Andy Elvey andy.elvey at paradise.net.nz
Sun Nov 7 13:50:13 EST 2004


On Saturday 06 November 2004 05:49 pm, Peter Simons wrote:
> Since I have been experimenting with Arrows quite a bit just
> recently, I feel compelled to add something to the
> discussion.
> 
> I too think that Arrow are a beautifully simple and elegant
> concept. However, once you write production code, you notice
> quickly that there is a significant difference between a
> code snippet that's been chosen specifically to illustrate
> the beauty of Arrows and something else.
> 
> In my (albeit limited) experience, Arrows are not the answer
> "to it all" any more than any other clever software design
> technique is. The moment you need to do things like "apply"

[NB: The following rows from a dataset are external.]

/-- The registers of thread th after a step from s to u that writes v to register d, and its PC. Register 0 reads 0 (R183). -/
def StepWrites (s u : State) (th d : Nat) (v : Word) (pc : BitVec 24) : Prop :=
  (∀ r, r ≠ 0 → (u.thread th).greg r = (s.thread th).after r (if r = d then v else (s.thread th).greg r)) ∧
    (u.thread th).greg 0 = 0 ∧ (u.thread th).pc = pc

/-- Z, N, C and V of thread th after a step from s to u, with the rest of its status as before, P aside, which a load that
lands may write (R160). -/
def FlagsBecome (s u : State) (th : Nat) (z n c v : Bool) : Prop :=
  bit (u.thread th).status 0 = z ∧ bit (u.thread th).status 1 = n ∧ bit (u.thread th).status 2 = c ∧
    bit (u.thread th).status 3 = v ∧ bit (u.thread th).status 4 = (s.thread th).afterP (bit (s.thread th).status 4) ∧
    ∀ i, 5 ≤ i → bit (u.thread th).status i = bit (s.thread th).status i

/-- The status of thread th is as before, P aside, which a load that lands may write (R160). -/
def FlagsKept (s u : State) (th : Nat) : Prop :=
  FlagsBecome s u th (bit (s.thread th).status 0) (bit (s.thread th).status 1) (bit (s.thread th).status 2)
    (bit (s.thread th).status 3)

/-- The PC after instruction f (R191). -/
def State.pcPast (s : State) (th : Nat) (f : FInstr) : BitVec 24 := (s.thread th).pc + BitVec.ofNat 24 f.size

/-- What of a thread no integer, move, field or branch instruction changes: accumulators, return stack, modulo and control registers,
exception registers, configuration and descriptors. -/
def Thread.specials (t : Thread) : List Word × List (SMap Word) × List (BitVec 64) × List Desc :=
  ([t.accl, t.acch], [t.rstack, t.modP, t.modA],
   [t.dsbase.setWidth 64, t.dslim.setWidth 64, BitVec.ofNat 64 t.rsp, t.tvec.setWidth 64, t.cause.setWidth 64,
    t.badins.setWidth 64, t.badaddr.setWidth 64, t.lcrpc.setWidth 64, t.lcrst.setWidth 64, t.thcfgA.setWidth 64,
    t.thcfgP.setWidth 64], t.descs)

/-- Thread x of t at the beginning, and of u at the end of a core cycle of another thread, or of its own after its step: it may park,
halt as it parks, leave a wait of the first case of R262, pass a WAITE, and have an interrupt line set by a routed flag (R174, R244,
R264, R275, R307). A thread that waits on no event flag keeps its PC. -/
def Thread.Bystander (t x : Thread) : Prop :=
  (∃ w o sw p h hc hr st li pc, x = { t with
      wait := w, outst := o, sendW := sw, parkReq := p, halted := h, hcause := hc, haltReq := hr, step := st, lines := li, pc := pc }) ∧
    (∀ i, bit t.lines i = true → bit x.lines i = true) ∧
    ((∀ f, t.wait ≠ .event f) → x.pc = t.pc ∧ ∀ f, x.wait ≠ .event f)

/-- A timer channel at the beginning and after cycles of its grove: an armed one may have counted, and edges of its input may have come to
their cycle; its compare and capture values, and a channel that is not armed, are as before (R378, R382). -/
def Timer.Passes (t x : Timer) : Prop :=
  ∃ c d e, x = { t with cnt := c, due := d, edges := e } ∧ (t.armed = false → c = t.cnt ∧ d = t.due)

/-- The frame of an instruction of thread th that stores nothing. All memory is as before: the scratchpads, instruction stores and
everything else of the groves but waiting lists of locks and channels (of threads that the cycle parks or takes out of a wait), the
counts of armed timer channels of the thread's grove, whose cycle begins, and a marked error that a fetch corrected; the packet buffer,
registers, ports, tables and memory ports. Threads of other groves are as before, and others of the thread's grove are bystanders. -/
def Framed (s u : State) (th : Nat) : Prop :=
  u = { s with threads := u.threads, groves := u.groves, cores := u.cores, ctrs := u.ctrs, stalls := u.stalls, beats := u.beats } ∧
    (∀ g, ∃ i l c t, u.grove g = { s.grove g with iecc := i, locks := l, chans := c, timers := t }) ∧
    (∀ g k, (u.lock g k).holder = (s.lock g k).holder) ∧ (∀ g k, (u.chan g k).msgs = (s.chan g k).msgs) ∧
    (∀ g k, (s.timer g k).Passes (u.timer g k) ∧ (g ≠ thG th → u.timer g k = s.timer g k)) ∧
    ∀ x, x ≠ th → (s.thread x).Bystander (u.thread x) ∧ (thG x ≠ thG th → u.thread x = s.thread x)

/-- The step of thread th is the last of a cycle of its grove: every other core has run the cycle (R149). -/
def State.LastOfCycle (s : State) (th : Nat) : Prop :=
  ∀ c, c < 32 → c ≠ thC th → (s.core (coreKey (thG th) c)).pos = ((s.core (thCore th)).pos + 1) % 16

/-- No event flag of grove g has risen in the cycle under way, so that its end sets no line (R307). -/
def State.NoRise (s : State) (g : Nat) : Prop :=
  ∀ f, f < 64 → bit (s.grove g).flags f = true → (s.beat g).inCycle = true → bit (s.beat g).flags f = true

> an Arrow, you are squarely in the domain of Monads again. So
> why not write a Monad to begin with?
> 
> Plus, powerful abstractions that make the code look simple
> and elegant _always_ come at a price. An Arrow-based stream
> processor that performs the same task as my monadic BlockIO
> library does, for instance, results in a module that has
> half the size the StateT version does. Which is cool. But it
> is, as of now, also 10 times slower than the monadic version
> is. Which is not cool at all.
> 
> It is quite likely that I don't understand Arrows well
> enough yet to get certain tasks done efficiently with them.
> But so far my impression is that they are great for certain
> tasks and not so great for other tasks. Which doesn't really
> come as a surprise. "One size fits all" doesn't seem to
> exist in the real world. 
> 
> Peter
   Hi Peter - thanks for this - 
    It's really good to hear from someone who has used arrows, and you've done 
a great job of describing their pros and cons too.  ( Ouch - a module running 
ten times slower than a monadic version - that's a real performance 
hit  ... :-)  
  Anyway - time for me to get into some "pottering around" to become more 
familiar with Haskell and what it can do....  Bye for now!